Based on the same inventive concept, the embodiment of the present application further provides a linear programming-based neural network bias processing apparatus for storing and computing a monolithic chip, which can be used to implement the methods described in the above embodiments, as described in the following embodiments. The principle of solving the problems by the linear programming based neural network bias processing device for the memory and computation integrated chip is similar to that of the method, so the implementation of the linear programming based neural network bias processing device for the memory and computation integrated chip can refer to the implementation of the method, and repeated parts are not described again. As used hereinafter, the term "unit" or "module" may be a combination of software and/or hardware that implements a predetermined function. Although the means described in the embodiments below are preferably implemented in software, an implementation in hardware, or a combination of software and hardware is also possible and contemplated.
Fig. 3 is a block diagram of a linear programming-based neural network bias processing apparatus for storing a monolithic chip according to an embodiment of the present invention. The linear programming-based neural network bias processing device for the memory-computation-integrated chip comprises: a parameter acquisition module 10 and a linear solving module 20.

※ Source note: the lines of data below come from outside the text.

/-- 40_int_bits.md R61, B2I.S: its encoding and assembly; the errors of B2I; otherwise INT, read as two's complement, is
the unsigned value of the lanes after the first less 2^(L-1) when the first is a 1 and the unsigned value of all of
them when it is not, which is the sign extension of the L-bit word the lanes are; STATUS that of success, and nothing
else changes. -/
def Obligations.B2isReadsTwosComplement : Prop :=
  decode 0x00000012#32 = .ok .b2is ∧ Asm.assemble .b2is = some [0x00000012#32]
    ∧ ∀ s : State,
      (64 < s.llen.toNat → ∃ t : State, exec .b2is s = .next t ∧ Raised 5 0 s t)
      ∧ (∀ i, s.llen.toNat ≤ 64 → FirstBadLane IsBit s i → ∃ t : State, exec .b2is s = .next t ∧ Raised 1 i s t)
      ∧ (s.llen.toNat ≤ 64 → (∀ i, i < s.llen.toNat → IsBit (s.laneAt i)) →
        ∃ t : State, exec .b2is s = .next t ∧ WritesOnly .b2is s t ∧ StatusSuccess s t
          ∧ t.int.toInt =
            (if 1 ≤ s.llen.toNat ∧ bitValue (s.laneAt 0) = 1 then
              (∑ i ∈ Finset.Ico 1 s.llen.toNat, (bitValue (s.laneAt i) : Int) * 2 ^ (s.llen.toNat - 1 - i))
                - 2 ^ (s.llen.toNat - 1)
            else ∑ i ∈ Finset.range s.llen.toNat, (bitValue (s.laneAt i) : Int) * 2 ^ (s.llen.toNat - 1 - i))
          ∧ (1 ≤ s.llen.toNat → ∀ j, j < 64 →
            (t.int.getLsbD j = true ↔
              bitValue (s.laneAt (if j < s.llen.toNat then s.llen.toNat - 1 - j else 0)) = 1)))

/-- 41_swap.md R64, SWP: its encoding and assembly; OperandRange(0) for g = 0 or LLEN above 64; otherwise the runs of g
lanes of the sequence in reverse order, which is the rule's fixed permutation of the lanes; LANE[LLEN..63] and LLEN are
not written, STATUS is that of success, and nothing else changes. No lane value raises an error. -/
def Obligations.SwpReversesRuns : Prop :=
  (∀ g : Nat, g < 128 → decode (0x00000003#32 ||| BitVec.ofNat 32 g <<< 8) = .ok (.swp g))
    ∧ (∀ g : Nat, 1 ≤ g → g ≤ 127 → Asm.assemble (.swp (some g)) = some [0x00000003#32 ||| BitVec.ofNat 32 g <<< 8])
    ∧ Asm.assemble (.swp none) = some [0x00000803#32]
    ∧ (∀ (s : State) (g : Nat), g = 0 ∨ 64 < s.llen.toNat → ∃ t : State, exec (.swp g) s = .next t ∧ Raised 5 0 s t)
    ∧ (∀ (s : State) (g k r : Nat), 1 ≤ g → s.llen.toNat ≤ 64 → k = (s.llen.toNat + g - 1) / g →
      r = s.llen.toNat - (k - 1) * g →
        ∃ t : State, exec (.swp g) s = .next t ∧ WritesOnly (.swp g) s t ∧ StatusSuccess s t
          ∧ t.sequence = ((List.range k).reverse.flatMap fun j =>
              (s.sequence.drop (j * g)).take (min ((j + 1) * g) s.llen.toNat - j * g))
          ∧ ∀ p, p < s.llen.toNat → t.laneAt p =
              s.laneAt (if p < r then (k - 1) * g + p else (k - 2 - (p - r) / g) * g + (p - r) % g))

The parameter acquisition module 10 acquires input sample data, weight data, bias data and hardware parameters of the target storage and calculation integrated chip of the target neural network layer;
the linear solving module 20 is used for solving the input sample data, the weight data, the bias data and the hardware parameter input into a pre-established linear programming solving model to obtain bias high-order data and bias low-order data; wherein the content of the first and second substances,
the bias low-bit data is used for mapping to a flash memory unit array of an analog domain of the target storage and calculation integrated chip to participate in analog operation; and the bias high-order data is used for being stored into a digital domain of the target storage and calculation integrated chip and combined with an analog operation result output by an analog domain.
The apparatuses, modules or units illustrated in the above embodiments may be implemented by a computer chip or an entity, or implemented by a product with certain functions. A typical implementation device is an electronic device, which may be, for example, a personal computer, a laptop computer, a cellular telephone, a camera phone, a smart phone, a personal digital assistant, a media player, a navigation device, an email device, a game console, a tablet computer, a wearable device, or a combination of any of these devices.

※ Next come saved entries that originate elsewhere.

/-- The offsets of the data registers. -/
theorem dataOffset_cases {off : Offset} (ha : off.toNat % 4 = 0) (hlo : 0x08 ≤ off.toNat) (hhi : off.toNat < 0x60) :
    off = 0x08#8 ∨ off = 0x0C#8 ∨ off = 0x10#8 ∨ off = 0x14#8 ∨ off = 0x18#8 ∨ off = 0x1C#8
      ∨ ∃ k, k < 16 ∧ off = BitVec.ofNat 8 (0x20 + 4 * k) := by
  by_cases hl : 0x20 ≤ off.toNat
  · have hk : (off.toNat - 0x20) / 4 < 16 := by omega
    refine .inr <| .inr <| .inr <| .inr <| .inr <| .inr ⟨_, hk, BitVec.eq_of_toNat_eq ?_⟩
    rw [laneOffset_toNat hk]; omega
  · simp only [← BitVec.toNat_inj, BitVec.toNat_ofNat]
    omega

/-! ## The bytes and lanes a write stores (20_memory.md R33, R34) -/

theorem byteAt_writeReg_bytesLo (s : State) (v : Word) {k : Nat} (h : k < 8) :
    (s.writeReg .bytesLo v).byteAt k = if k < 4 then wordByte v k else s.byteAt k := s.byteAt_setBytes _ h

theorem byteAt_writeReg_bytesHi (s : State) (v : Word) {k : Nat} (h : k < 8) :
    (s.writeReg .bytesHi v).byteAt k = if k < 4 then s.byteAt k else wordByte v (k - 4) := s.byteAt_setBytes _ h

theorem laneAt_writeReg_laneW (s : State) (k : Nat) (v : Word) {i : Nat} (h : i < 64) :
    (s.writeReg (.laneW k) v).laneAt i = if i / 4 = k then wordByte v (i % 4) else s.laneAt i := s.laneAt_setLanes _ h

/-! ## Reads and writes of the window (20_memory.md R30, R31) -/

/-- What the port has answered before does not show in a read. -/
theorem readReg_responses (s : State) (rs : List Response) (r : Reg) :
    ({ s with responses := rs } : State).readReg r = s.readReg r := by cases r <;> rfl

theorem respond_injective {s : State} {r r' : Response} (h : s.respond r = s.respond r') : r = r' := by
  simpa using congrArg State.responses h

/-- An aligned read can answer with one value only. -/
theorem readReg_of_step_rd {s : State} {off : Offset} {u : Word} (h : s.inReset = false) (ha : off.toNat % 4 = 0)
    (hs : step (s.offer (rd off)) = .next (s.respond (.read u false))) : s.readReg (regAt off) = u := by
  rw [step_rd s h ha] at hs
  injection hs with hs
  injection respond_injective hs

/-- ID and the reserved offsets ignore writes. -/
theorem writeReg_from_ident (s : State) {off : Offset} (v : Word) (ha : off.toNat % 4 = 0) (h : 0x60 ≤ off.toNat) :
    s.writeReg (regAt off) v = s := by
  obtain hid | hres := Nat.eq_or_lt_of_le h
  · obtain rfl : off = 0x60#8 := BitVec.eq_of_toNat_eq hid.symm
    rfl
  · rw [(regAt_eq_reserved_iff ha).mpr hres]; rfl

theorem step_wr_from_ident {s : State} {off : Offset} (v : Word) (h : s.inReset = false) (ha : off.toNat % 4 = 0)
    (ho : 0x60 ≤ off.toNat) : step (s.offer (wr off v)) = .next (s.respond (.write false)) := by
  have hc : off ≠ 0x00#8 := by rintro rfl; simp at ho
  rw [step_wr s v h ha hc, writeReg_from_ident s v ha ho]

/-- The word a data register gives back after a write of v: LLEN and BLEN cut it to their width. -/
theorem readReg_writeReg_regAt (s : State) {off : Offset} (v : Word) (ha : off.toNat % 4 = 0) (hlo : 0x08 ≤ off.toNat)
    (hhi : off.toNat < 0x60) : (s.writeReg (regAt off) v).readReg (regAt off) =
      if off = 0x10 then v &&& 0x0000007F#32 else if off = 0x14 then v &&& 0x0000000F#32 else v := by
  obtain ⟨hil, hih, hll, hbl, hyl, hyh, hlane⟩ := readReg_writeReg_self s v
  obtain rfl | rfl | rfl | rfl | rfl | rfl | ⟨k, hk, rfl⟩ := dataOffset_cases ha hlo hhi
  · exact hil
  · exact hih
  · exact hll
  · exact hbl
  · exact hyl
  · exact hyh
  · rw [if_neg (laneOffset_ne hk (by decide)), if_neg (laneOffset_ne hk (by decide)), regAt_laneW hk]
    exact hlane k hk

/-- A write to a data register (20_memory.md R31): STATUS is kept, the word is read back, and no other offset shows
it. -/
theorem step_wr_dataRegister {s : State} {off : Offset} (v : Word) (h : s.inReset = false) (ha : off.toNat % 4 = 0)
    (hlo : 0x08 ≤ off.toNat) (hhi : off.toNat < 0x60) :
    ∃ t : State, step (s.offer (wr off v)) = .next (t.respond (.write false)) ∧ t.status = s.status
      ∧ step (t.offer (rd off)) = .next (t.respond (.read
          (if off = 0x10 then v &&& 0x0000007F#32 else if off = 0x14 then v &&& 0x0000000F#32 else v) false))
      ∧ ∀ (off' : Offset) (u : Word), off'.toNat % 4 = 0 → off' ≠ off →
        step (s.offer (rd off')) = .next (s.respond (.read u false)) →
        step (t.offer (rd off')) = .next (t.respond (.read u false)) := by
  have hc : off ≠ 0x00#8 := by rintro rfl; simp at hlo
  have hst : regAt off ≠ .status := by
    rw [ne_eq, regAt_eq_status_iff ha]; rintro rfl; simp at hlo
  have hres : regAt off ≠ .reserved := by rw [ne_eq, regAt_eq_reserved_iff ha]; omega
  have ht : (s.writeReg (regAt off) v).inReset = false := (writeReg_sameEnv s _ v).inReset.trans h
  refine ⟨s.writeReg (regAt off) v, step_wr s v h ha hc, writeReg_status v hst, ?_, fun off' u ha' hne hu => ?_⟩
  · rw [step_rd _ ht ha, readReg_writeReg_regAt s v ha hlo hhi]
  · have hreg : regAt off' ≠ regAt off := fun he => hne (regAt_injective hres ha ha' he)
    rw [step_rd _ ht ha', readReg_writeReg_of_ne s v hreg hst fun _ => regAt_laneW_lt, readReg_of_step_rd h ha' hu]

In a typical example, the electronic device specifically includes a memory, a processor, and a computer program stored on the memory and executable on the processor, and the processor executes the program to implement the steps of the neural network mapping method for storing a monolithic chip described above.

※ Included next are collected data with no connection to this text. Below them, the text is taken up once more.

-- ==== Sys2Proof/Machine/Pins.lean ====
section
/-! DEFINITION. Pin masks: a channel's bits in a mask, toggle polarity, the GPIO set/reset write and the
idle levels (30_encoding.md R81, R82; 40_config_commands.md R112; 43_playback.md R186 to R188;
70_reset_and_hazards.md R270). -/

namespace Sys2Proof.Machine

/-- The set bit of channel `ch` in a mask (R82). -/
def setBit (c : Config) (ch : Nat) : Word := bit (c.pin ch)

/-- The reset bit of channel `ch` in a mask (R82). -/
def resetBit (c : Config) (ch : Nat) : Word := bit (16 + c.pin ch)

/-- A mask touches a channel when it has the channel's set bit or its reset bit (R82). -/
def touches (c : Config) (mask : Word) (ch : Nat) : Bool :=
  mask &&& (setBit c ch ||| resetBit c ch) != 0

/-- `ToggleBit(ch, i)`: the `i`-th time of a list is a set toggle when `(i mod 2 == 0) XOR inv(ch)`, else a
reset toggle (R112). -/
def toggleBit (c : Config) (ch i : Nat) : Word :=
  if (i % 2 == 0) != c.inv ch then setBit c ch else resetBit c ch

/-- `ODR_apply(m)`: the pins of `m[31:16]` go to 0, then those of `m[15:0]` to 1, so set wins (R186; set
wins is PRESUMED by the spec itself, log 12). -/
def odrApply (odr : Levels) (m : Word) : Levels :=
  (odr &&& ~~~(m.extractLsb' 16 16)) ||| m.extractLsb' 0 16

/-- `IDLE_MASK` (R188). -/
def idleMask (c : Config) : Word :=
  (List.range c.channelCount).foldl
    (fun m ch => m ||| (if c.inv ch then setBit c ch else resetBit c ch)) 0

/-- `IDLE_LEVELS`: bit `pin(c)` is `inv(c)` for every channel, and 0 on a pin no channel uses (R270). -/
def idleLevels (c : Config) : Levels :=
  (List.range c.channelCount).foldl
    (fun l ch => l ||| (if c.inv ch then levelBit (c.pin ch) else 0)) 0

end Sys2Proof.Machine
end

Referring now to FIG. 4, shown is a schematic diagram of an electronic device 600 suitable for use in implementing embodiments of the present application.
As shown in fig. 4, the electronic apparatus 600 includes a Central Processing Unit (CPU)601 that can perform various appropriate jobs and processes according to a program stored in a Read Only Memory (ROM)602 or a program loaded from a storage section 608 into a Random Access Memory (RAM)) 603. In the RAM603, various programs and data necessary for the operation of the system 600 are also stored. The CPU601, ROM602, and RAM603 are connected to each other via a bus 604. An input/output (I/O) interface 605 is also connected to bus 604.
The following components are connected to the I/O interface 605: an input portion 606 including a keyboard, a mouse, and the like; an output portion 607 including a display such as a Cathode Ray Tube (CRT), a Liquid Crystal Display (LCD), and the like, and a speaker; a storage section 608 including a hard disk and the like; and a communication section 609 including a network interface card such as a LAN card, a modem, or the like. The communication section 609 performs communication processing via a network such as the internet. The driver 610 is also connected to the I/O interface 605 as needed. A removable medium 611 such as a magnetic disk, an optical disk, a magneto-optical disk, a semiconductor memory, or the like is mounted on the drive 610 as necessary, so that a computer program read out therefrom is mounted as necessary on the storage section 608.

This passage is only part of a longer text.